Publié sur Opinions

Changement climatique : pour réduire réellement les émissions, il faut des normes et des processus de vérification et de standardisation

Dusty sandstorm in Africa. Photo credit: Shutterstock Dusty sandstorm in Africa. Photo credit: Shutterstock

Les besoins conjugués de l’action climatique et du développement nécessitent de mobiliser des sommes impressionnantes. Ils sont particulièrement élevés dans les pays en développement , qui sont confrontés à un fort accroissement démographique et des décennies de sous-investissement.
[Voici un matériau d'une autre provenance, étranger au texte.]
-- ==== Sys2Proof/Tests/Slice0.lean ====
section
/-!
SUPPORT. Tests: the checks of `WellFormed` on terms they refuse, words written out from the encodings of
30_encoding.md, one-step tests whose expected values stand in the spec's examples or vectors (named in each comment),
and for every obligation with hypotheses a concrete state and operands that meet them together.
-/

namespace Sys2Proof
namespace Tests

open Sys2Proof.Machine

/-! ## Helpers -/

/-- The reset state under `TEST` (R7). -/
def base : State := State.resetWith Cfg.test

/-- The smallest configuration of R5: every parameter at its bound, so every cycle is a fast and a slow tick. -/
def tiny : Cfg := { fClk := 76000, tickPrescale := 1, fastCounts := 1, slowDiv := 1, bitCycles := 2 }

/-- A block with both initialisations done, under `tiny`. -/
def up : State := { State.resetWith tiny with tickEn := true, lightEn := true, irEn := true }

/-- The inputs of a cycle that presents a command on an idle line. -/
def cmdIn (i : Instr) : Input := presentWord (encode i) idleInput

/-- A state whose next cycle presents a command. -/
def withCmd (s : State) (i : Instr) : State := { s with inputs := [cmdIn i] }

/-- A state whose next cycle presents nothing. -/
def quiet (s : State) : State := { s with inputs := [idleInput] }

/-- A field of the next state, if there is one. -/
def look {α : Type} (f : State → α) (o : Host.Outcome State Fault Refusal) : Option α :=
  match o with
  | .next t => some (f t)
  | .fault _ => none
  | .refused _ => none

/-- The refusal, if the outcome is one. -/
def refusal (o : Host.Outcome State Fault Refusal) : Option Refusal :=
  match o with
  | .next _ => none
  | .fault _ => none
  | .refused r => some r

/-- The inputs of ten bit times of two cycles each that carry the frame of `b` (R192, R207). -/
def frameIns (b : Byte) : List Input :=
  (List.range 20).map fun k => { idleInput with rxLine := (frameBits b).getLsbD (k / 2) }

/-! ## WellFormed -/

/-- Channel 3 does not exist (R28). -/
theorem test_wellFormed_channel_three_refused : (Instr.setChannel 3#2 true).wellFormed = false := by decide

theorem test_wellFormed_channel_white : (Instr.setChannel Channel.white false).wellFormed = true := by decide

/-- R5: `F_CLK >= 76000`. -/
theorem test_wellFormed_fClk_refused : ({ tiny with fClk := 75999 } : Cfg).wellFormed = false := by decide

/-- R5: `TICK_PRESCALE >= 1`. -/
theorem test_wellFormed_tickPrescale_refused : ({ tiny with tickPrescale := 0 } : Cfg).wellFormed = false := by decide

/-- R5: `FAST_COUNTS >= 1`. -/
theorem test_wellFormed_fastCounts_refused : ({ tiny with fastCounts := 0 } : Cfg).wellFormed = false := by decide

/-- R5: `SLOW_DIV >= 1`. -/
theorem test_wellFormed_slowDiv_refused : ({ tiny with slowDiv := 0 } : Cfg).wellFormed = false := by decide

/-- R5: `BIT_CYCLES >= 2`. -/
theorem test_wellFormed_bitCycles_refused : ({ tiny with bitCycles := 1 } : Cfg).wellFormed = false := by decide

/-- R5: each constraint is met at its bound. -/
theorem test_wellFormed_bounds : tiny.wellFormed = true := by decide

/-- The configurations of R7. -/
theorem test_wellFormed_named :
    Cfg.ref.wellFormed = true ∧ Cfg.test.wellFormed = true ∧ Cfg.testw.wellFormed = true := by decide

/-! ## Words written out from R83 -/

theorem test_decode_nop : decode 0x0000#16 = .command .nop ∧ encode .nop = 0x0000#16 := by decide

theorem test_decode_tickInit : decode 0x1000#16 = .command .tickInit ∧ encode .tickInit = 0x1000#16 := by decide

theorem test_decode_regFast :
    decode 0x1103#16 = .command (.regFast .hExt) ∧ encode (.regFast .hExt) = 0x1103#16 := by decide

theorem test_decode_regSlow :
    decode 0x1202#16 = .command (.regSlow .hIrtx) ∧ encode (.regSlow .hIrtx) = 0x1202#16 := by decide

theorem test_decode_lightInit : decode 0x2000#16 = .command .lightInit ∧ encode .lightInit = 0x2000#16 := by decide

theorem test_decode_setChannel :
    decode 0x2181#16 = .command (.setChannel Channel.green true) ∧
      encode (.setChannel Channel.green true) = 0x2181#16 := by decide

theorem test_decode_allOff : decode 0x2200#16 = .command .allOff ∧ encode .allOff = 0x2200#16 := by decide

theorem test_decode_setBright :
    decode 0x231E#16 = .command (.setBright 30#8) ∧ encode (.setBright 30#8) = 0x231E#16 := by decide

theorem test_decode_irInit : decode 0x3000#16 = .command .irInit ∧ encode .irInit = 0x3000#16 := by decide

theorem test_decode_rxEnable : decode 0x3100#16 = .command .rxEnable ∧ encode .rxEnable = 0x3100#16 := by decide

theorem test_decode_rxDisable : decode 0x3200#16 = .command .rxDisable ∧ encode .rxDisable = 0x3200#16 := by decide

theorem test_decode_rxSuspend : decode 0x3300#16 = .command .rxSuspend ∧ encode .rxSuspend = 0x3300#16 := by decide

theorem test_decode_regRxh :
    decode 0x3401#16 = .command (.regRxh true) ∧ encode (.regRxh true) = 0x3401#16 := by decide

theorem test_decode_regTxp :
    decode 0x3501#16 = .command (.regTxp true) ∧ encode (.regTxp true) = 0x3501#16 := by decide

theorem test_decode_txStart : decode 0x3600#16 = .command .txStart ∧ encode .txStart = 0x3600#16 := by decide

theorem test_decode_txStop : decode 0x3700#16 = .command .txStop ∧ encode .txStop = 0x3700#16 := by decide

theorem test_decode_transmit :
    decode 0x38A5#16 = .command (.transmit 0xA5#8) ∧ encode (.transmit 0xA5#8) = 0x38A5#16 := by decide

/-- R84. -/
theorem test_reserved_opcode : decode 0x0100#16 = .reserved .opcode := by decide

/-- R84. -/
theorem test_reserved_operand : decode 0x1001#16 = .reserved .operandNotZero := by decide

/-- R84. -/
theorem test_reserved_handler : decode 0x1104#16 = .reserved .handlerId := by decide

/-- R84. -/
theorem test_reserved_channel_bits : decode 0x2104#16 = .reserved .channelBits := by decide

/-- R84. -/
theorem test_reserved_channel_number : decode 0x2183#16 = .reserved .channelNumber := by decide

/-- R84. -/
theorem test_reserved_hook : decode 0x3402#16 = .reserved .hookOperand := by decide

theorem test_decodeTableWord_set_channel :
    decodeTableWord 16 0x2182 = some (.setChannel Channel.white true) := by decide

theorem test_decodeTableWord_reserved : decodeTableWord 16 0x2183 = none := by decide

/-! ## Reset and the outputs -/

/-- R252: idle line, not ready, `rx_prev = 1`. -/
theorem test_reset_outputs :
    (outputs State.reset).txLine = true ∧ (outputs State.reset).txReady = false ∧
      State.reset.rxPrev = true := by decide

/-- R250. -/
theorem test_reset_cycle :
    look (fun t => (t.mask, t.rxPrev, t.cmdFault)) (step { base with
      mask := 5#3, rxPrev := false, cmdFault := true, inputs := [{ cmdIn .irInit with rst := true }] }) =
      some (0#3, true, false) := by decide

/-- U16. -/
theorem test_config_refused :
    refusal (step (quiet (State.resetWith { tiny with bitCycles := 1 }))) = some .configOutOfRange := by decide

/-- R35. -/
theorem test_fault_is_sticky :
    look State.cmdFault (step (withCmd { base with cmdFault := true } .nop)) = some true := by decide

/-- R84, R221. -/
theorem test_reserved_word_faults :
    look (fun t => (t.cmdFault, t.irEn)) (step { base with inputs := [presentWord 0x3001#16 idleInput] }) =
      some (true, false) := by decide

/-- The interface of this phase. -/
theorem test_withFetchWord : look State.mask (step (State.reset.withFetchWord 16 0x2181)) = some 2#3 := by decide

/-! ## One step per command -/

/-- R106: a cycle with `NOP` is a cycle of the engines (`CARRIER_HALF` = 1 under `tiny`). -/
theorem test_nop :
    look (fun t => (t.carCnt, t.mask)) (step (withCmd { up with mask := 5#3 } .nop)) = some (0, 5#3) := by decide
Ces pays doivent accomplir des progrès considérables dans les domaines de l’éducation, de la production d’énergie, de l’accès à l’électricité, de la santé, des infrastructures et de la nutrition, ne serait-ce que pour compenser les pertes de ces dernières années. Les coûts climatiques nécessitent des ressources supplémentaires importantes, tout comme l’alourdissement du service de la dette.

La principale source de ces investissements devrait résider dans la croissance et l’épargne locales, mais ces dernières sont fragiles. Les apports de capitaux provenant des envois de fonds et des investisseurs étrangers peuvent augmenter rapidement dès lors qu’un pays parvient à instaurer un cadre porteur et à mobiliser la communauté mondiale. Il est cependant très difficile de faire en sorte que ces promesses de contributions financent des projets concrets.
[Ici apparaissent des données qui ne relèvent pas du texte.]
-- ==== Sys2Proof/Machine/State.lean ====
section
/-! DEFINITION. The machine's state as plain data (10_state.md, 20_memory.md, 60_exceptions.md R415 to R447), the state after reset, and the reasons a step can stop. -/
namespace Sys2Proof.Machine

/-- A byte store: (index, byte) cells, indices strictly rising, no cell equal to what an unlisted index reads as
(`Memory.wf` in Machine/Memory.lean says so). WRAM, SRAM and ROM are each one (20_memory.md R81). -/
abbrev Memory := List Host.Cell

/-- Four like registers, by port or player number. -/
structure Four (α : Type) where
  r0 : α
  r1 : α
  r2 : α
  r3 : α
  deriving DecidableEq, Repr

/-- Eight like registers, by DMA channel number. -/
structure Eight (α : Type) where
  c0 : α
  c1 : α
  c2 : α
  c3 : α
  c4 : α
  c5 : α
  c6 : α
  c7 : α
  deriving DecidableEq, Repr

/-- The run state (10_state.md R50). -/
inductive RunState where
  | running
  | waiting
  | stopped
  deriving DecidableEq, Repr

/-- The MODEL's own (log 29): a block move that has bytes left, by the address of its opcode and the destination bank it last
fetched. -/
structure MoveRecord where
  opcode : Addr
  bank : Byte
  deriving DecidableEq, Repr

/-- The processor's registers (10_state.md R40) and its run state (R50). -/
structure Cpu where
  /-- Accumulator, 16 bits of state whatever P.M is (R41). -/
  a : Word
  /-- Index register X (R42). -/
  x : Word
  /-- Index register Y (R42). -/
  y : Word
  /-- Stack pointer SH:SL, into bank 0 (R40). -/
  s : Word
  /-- Direct-page base (R40). -/
  d : Word
  /-- Data bank, the source's B (R40). -/
  db : Byte
  /-- Program bank, the source's K (R40). -/
  pb : Byte
  /-- Offset of the next instruction byte in bank PB (R45). -/
  pc : Word
  /-- Status NVMXDIZC, bit 7 to bit 0 (R46). -/
  p : Byte
  /-- Emulation flag, true in emulation mode (R40). -/
  e : Bool
  /-- Run state (R50). -/
  run : RunState
  /-- The MODEL's own: the block moves in progress, kept only under `moveKeepsDb` (log 29). -/
  moves : List MoveRecord
  deriving DecidableEq, Repr

/-- What `load_rom` fixes (20_memory.md R94): mapper, ROM image and its size, SRAM size. -/
structure Cartridge where
  mapper : Mapper
  romSize : Nat
  sramSize : Nat
  rom : Memory
  deriving DecidableEq, Repr

/-- The controllers: the masks the host set and the serial ports' state (20_memory.md R89). -/
structure Pads where
  mask : Four Word
  strobe : Bool
  shift0 : Word
  shift1 : Word
  deriving DecidableEq, Repr

/-- The platform registers of 0x4200-0x421F (60_exceptions.md R415 to R436). -/
structure Platform where
  nmitimen : Byte
  wrio : Byte
  wrmpya : Byte
  wrdiv : Word
  rddiv : Word
  rdmpy : Word
  htime : BitVec 9
  vtime : BitVec 9
  hdmaen : Byte
  memsel : Byte
  rdnmi : Bool
  timeup : Bool
  vblank : Bool
  joy : Four Word
  deriving DecidableEq, Repr

/-- One DMA channel (60_exceptions.md R437). -/
structure Channel where
  dmap : Byte
  bbad : Byte
  a1t : Word
  a1b : Byte
  das : Word
  dasb : Byte
  a2a : Word
  ntrl : Byte
  unused : Byte
  doTransfer : Bool
  terminated : Bool
  deriving DecidableEq, Repr

/-- Everything behind the processor's bus (20_memory.md R81), the interrupt latch it sets (10_state.md R51), and the
model's counter of free values drawn. -/
structure Bus where
  /-- The parameters (00_scope.md R9). No step changes them. -/
  cfg : Config
  /-- The cartridge (20_memory.md R94). No step changes it. -/
  cart : Cartridge
  wram : Memory
  sram : Memory
  /-- The open-bus latch (20_memory.md R97). -/
  latch : Byte
  toApu : Four Byte
  fromApu : Four Byte
  wramPtr : BitVec 17
  pads : Pads
  plat : Platform
  dma : Eight Channel
  /-- The values written to MDMAEN whose transfers have not yet run, oldest first, under `DMA_TIMING = after_slice`
  (60_exceptions.md R424, R438). -/
  dmaPending : List Byte
  /-- The NMI edge latch (60_exceptions.md R406). -/
  nmiPending : Bool
  /-- The MODEL's own: how many free values have been drawn (log 6). -/
  draws : Nat
  deriving DecidableEq, Repr

/-- A frame in progress (60_exceptions.md R447): the scanline, the CPU steps left in its slice, and the value of `left`
at the step before which the H timer fires (R443). -/
structure FrameState where
  line : Nat
  left : Nat
  timerAt : Nat
  deriving DecidableEq, Repr

/-- The whole machine. -/
structure State where
  cpu : Cpu
  bus : Bus
  /-- The host's reset request (10_state.md R51, 70_reset_and_hazards.md R500). -/
  resetRequest : Bool
  /-- The frame in progress, none outside `step_frame()` (60_exceptions.md R447). -/
  frame : Option FrameState
  deriving DecidableEq, Repr

/-- The reasons the machine stops with a fault. There are none: no opcode is illegal (30_encoding.md R146), no access
faults (20_memory.md R83, R110) and no instruction traps other than into BRK and COP (60_exceptions.md R411). -/
inductive Fault : Type
  deriving DecidableEq, Repr

/-- The reasons an instruction has no meaning. -/
inductive Refusal where
  /-- An arm of `exec` whose instruction has no meaning yet. Safe: the machine stops. No arm raises it. -/
  | notModelled (mnemonic : String)
  deriving DecidableEq, Repr

/-- What a step answers. -/
abbrev Out := Host.Outcome State Fault Refusal

/-- A DMA channel after reset (60_exceptions.md R445). DESIGN CHOICE (log 4): the mapped registers, which the spec leaves
unwritten, are 0. -/
def Channel.reset : Channel where
  dmap := 0
  bbad := 0
  a1t := 0
  a1b := 0
  das := 0
  dasb := 0
  a2a := 0
  ntrl := 0
  unused := 0
  doTransfer := false
  terminated := true

/-- The platform registers after reset (60_exceptions.md R445). DESIGN CHOICE (log 4): `rddiv` and `rdmpy`, which the
spec leaves unwritten, are 0. -/
def Platform.reset : Platform where
  nmitimen := 0x00
  wrio := 0xFF
  wrmpya := 0xFF
  wrdiv := 0xFFFF
  rddiv := 0
  rdmpy := 0
  htime := 0x1FF
  vtime := 0x1FF
  hdmaen := 0x00
  memsel := 0x00
  rdnmi := false
  timeup := false
  vblank := false
  joy := ⟨0, 0, 0, 0⟩

/-- The machine right after reset (10_state.md R55, 70_reset_and_hazards.md R501, 60_exceptions.md R445).
DESIGN CHOICE: A, XL, YL and the flags N, V, Z, C are 0 (log 1), SL is 0xFF (log 2), no byte of WRAM or SRAM is listed
(log 3), the bus registers without a reset value are 0 (log 4), and the cartridge is 32 KiB of LoROM with no byte listed,
so that PC and the latch are 0 (log 5). -/
def State.reset : State where
  cpu := {
    a := 0
    x := 0
    y := 0
    s := 0x01FF
    d := 0
    db := 0
    pb := 0
    pc := 0
    p := 0x34
    e := true
    run := .running
    moves := [] }
  bus := {
    cfg := Config.decided
    cart := { mapper := .loROM, romSize := 0x8000, sramSize := 0, rom := [] }
    wram := []
    sram := []
    latch := 0
    toApu := ⟨0, 0, 0, 0⟩
    fromApu := ⟨0, 0, 0, 0⟩
    wramPtr := 0
    pads := { mask := ⟨0, 0, 0, 0⟩, strobe := false, shift0 := 0, shift1 := 0 }
    plat := Platform.reset
    dma := ⟨Channel.reset, Channel.reset, Channel.reset, Channel.reset,
      Channel.reset, Channel.reset, Channel.reset, Channel.reset⟩
    dmaPending := []
    nmiPending := false
    draws := 0 }
  resetRequest := false
  frame := none

end Sys2Proof.Machine
end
Alors que nous sommes à la recherche de solutions de long terme pour financer l’action climatique, l'ampleur des ressources nécessaires exige de développer une catégorie d’actifs climatiques mondiaux reposant sur : 1) des normes reconnues de comptabilisation et de vérification des réductions d’émissions de gaz à effet de serre (GES) effectives et durables ; et 2) un processus de normalisation pour augmenter considérablement le volume des flux de ressources. Ces éléments sont extrêmement  importants et le Groupe de la Banque mondiale peut aider à les réaliser.

Pour garantir l'efficacité de l’action climatique, il faut premièrement que les résultats soient vérifiables : c’est la condition pour renforcer la confiance et rendre les projets attrayants  aux yeux des donateurs et des investisseurs. Dans les premiers temps, les contrats et engagements seront isolés et spécifiques, c’est-à-dire qu’ils mettront en relation directe un investisseur ou un donateur soucieux de produire un impact positif et un projet dans un pays ou une région en développement. Puis, progressivement, des normes seront fixées pour mesurer la réalité de cet impact, ce qui permettra de susciter l'intérêt des investisseurs et de négocier et reproduire les contrats. 

La Banque mondiale a récemment émis une obligation qui illustre ce processus. L’objectif de cette obligation assortie d’un rendement lié aux résultats est de financer un projet au Vietnam qui prévoit d’installer des purificateurs d'eau afin d'éviter de brûler de la biomasse pour faire bouillir et assainir l’eau. Comme je l’ai expliqué dans une tribune publiée dans le magazine Barron’s, les investisseurs qui ont souscrit à cette obligation reçoivent des paiements liés aux crédits carbone générés par le projet au titre de la réduction des émissions de GES. Plus le projet génère de crédits carbone, plus les paiements versés aux investisseurs sont élevés. 

Afin d’aider à financer la part de la réduction vérifiable des émissions qui relève de biens publics mondiaux, la Banque a lancé un nouveau fonds fiduciaire multidonateurs, baptisé « SCALE » (a). L’objectif est de fournir des ressources concessionnelles en faveur de projets qui réduisent réellement les émissions de GES dans les pays à revenu faible et intermédiaire. Il s’agit d’aider les pays à justifier d’un historique de projets de grande qualité, avec à la clé la possibilité future de mobiliser des capitaux privés via les marchés du carbone. À l’instar de l’obligation mentionnée précédemment et du fonds SCALE, cette approche par les résultats permet de garantir la transparence financière et d'éviter les risques d’écoblanchiment.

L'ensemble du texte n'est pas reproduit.